*** Opening of Material to process ***

-- ==== Sys2Proof/Machine/Memory.lean ====
section
/-! DEFINITION. The clip array (R141): 524,288 bytes kept as the sorted list of those that differ from 0xFF, its two
operations, and what it reads as while an operation is in hand or was aborted (R158, log entries 7 and 11). -/

namespace Sys2Proof.Machine

/-- The bytes of the array: 128 sectors of 4096 (R141). -/
def arraySize : Nat := 524288

/-- What a byte that the list does not name reads as: erased (R141). -/
def erasedByte : Byte := 0xFF

/-- The canonical form: addresses strictly rising and inside the array, no entry erased. -/
abbrev Memory.wf (cells : List Host.Cell) : Prop :=
  cells.Pairwise (fun a b => a.1 < b.1) ∧ ∀ c ∈ cells, c.1 < arraySize ∧ c.2 ≠ erasedByte

/-- The byte at an address. -/
def cellAt (cells : List Host.Cell) (a : Nat) : Byte := (cells.lookup a).getD erasedByte

/-- Every byte of a range becomes 0xFF: sector erase (R141). -/
def eraseCells (lo n : Nat) (cells : List Host.Cell) : List Host.Cell :=
  cells.filter fun c => decide (c.1 < lo ∨ lo + n ≤ c.1)

/-- The entry of an address after a program of `data` at `lo`: each 0 bit of the data clears its bit (R141). -/
def programmedCell (lo : Nat) (data : List Byte) (cells : List Host.Cell) (i : Nat) : Option Host.Cell :=
  let b := cellAt cells (lo + i) &&& data.getD i erasedByte
  if b = erasedByte ∨ arraySize ≤ lo + i then none else some (lo + i, b)

/-- Page program (R141) of the bytes `data` from address `lo`. -/
def programCells (lo : Nat) (data : List Byte) (cells : List Host.Cell) : List Host.Cell :=
  (cells.filter fun c => decide (c.1 < lo))
    ++ (List.range data.length).filterMap (programmedCell lo data cells)
    ++ cells.filter fun c => decide (lo + data.length ≤ c.1)

/-- An address lies in an undetermined run. -/
def Undetermined.covers (u : Undetermined) (a : Nat) : Bool := decide (u.addr ≤ a ∧ a < u.addr + u.length)

/-- The byte a read of the array gives: beyond sector 127 it is 0xFF (R157); in a run whose operation has not completed
it is a free value (log entry 11). -/
def Store.byte (t : Store) (a : Nat) : Byte :=
  if arraySize ≤ a then erasedByte
  else
    match t.undet.find? (·.covers a) with
    | some u => Config.freeArrayByte u.number a
    | none => cellAt t.array a

/-- `n` bytes of the array from an address. -/
def Store.bytes (t : Store) (a n : Nat) : List Byte := (List.range n).map fun i => t.byte (a + i)

/-- The run of array bytes an operation may change; none for the info row. -/
def ArrayOp.range : ArrayOp → Option (Nat × Nat)
  | .eraseSector k => some (4096 * k, 4096)
  | .program a data => some (a, data.length)
  | .eraseInfo => none
  | .programInfo _ _ => none

/-- Erases are ERASING, programs PROGRAMMING; the erase of the info row too (R148). -/
def ArrayOp.activity : ArrayOp → Activity
  | .eraseSector _ => .erasing
  | .program _ _ => .programming
  | .eraseInfo => .erasing
  | .programInfo _ _ => .programming

/-- An operation begins, as number `n` (log entry 11): what it may change is undetermined until it completes. -/
def Store.beginOp (n : Nat) (op : ArrayOp) (t : Store) : Store :=
  { t with
    activity := op.activity
    suspending := false
    eraseRun := 0
    opInHand := some op
    undet := match op.range with
      | some (a, len) => ⟨a, len, n⟩ :: t.undet
      | none => t.undet
    infoRow := match op with
      | .eraseInfo => none
      | .programInfo _ _ => none
      | _ => t.infoRow }

/-- An operation completes with its full effect (R141, R142). -/
def Store.applyOp (op : ArrayOp) (t : Store) : Store :=
  match op with
  | .eraseSector k =>
    { t with
      array := eraseCells (4096 * k) 4096 t.array
      undet := t.undet.filter fun u => decide (u.addr < 4096 * k ∨ 4096 * k + 4096 ≤ u.addr) }
  | .program a data =>
    { t with
      array := programCells a data t.array
      undet := t.undet.eraseP fun u => decide (u.addr = a ∧ u.length = data.length) }
  | .eraseInfo => { t with infoRow := none }
  | .programInfo b lock => { t with infoRow := some (b, lock) }

end Sys2Proof.Machine
end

*** Close of Material to process ***

Your objective
Each line from the first line of the entries up to and including the line containing "def arraySize : Nat := 524288" should be transcribed exactly, with all other lines left out.

Response to this exercise
-- ==== Sys2Proof/Machine/Memory.lean ====
section
/-! DEFINITION. The clip array (R141): 524,288 bytes kept as the sorted list of those that differ from 0xFF, its two
operations, and what it reads as while an operation is in hand or was aborted (R158, log entries 7 and 11). -/

namespace Sys2Proof.Machine

/-- The bytes of the array: 128 sectors of 4096 (R141). -/
def arraySize : Nat := 524288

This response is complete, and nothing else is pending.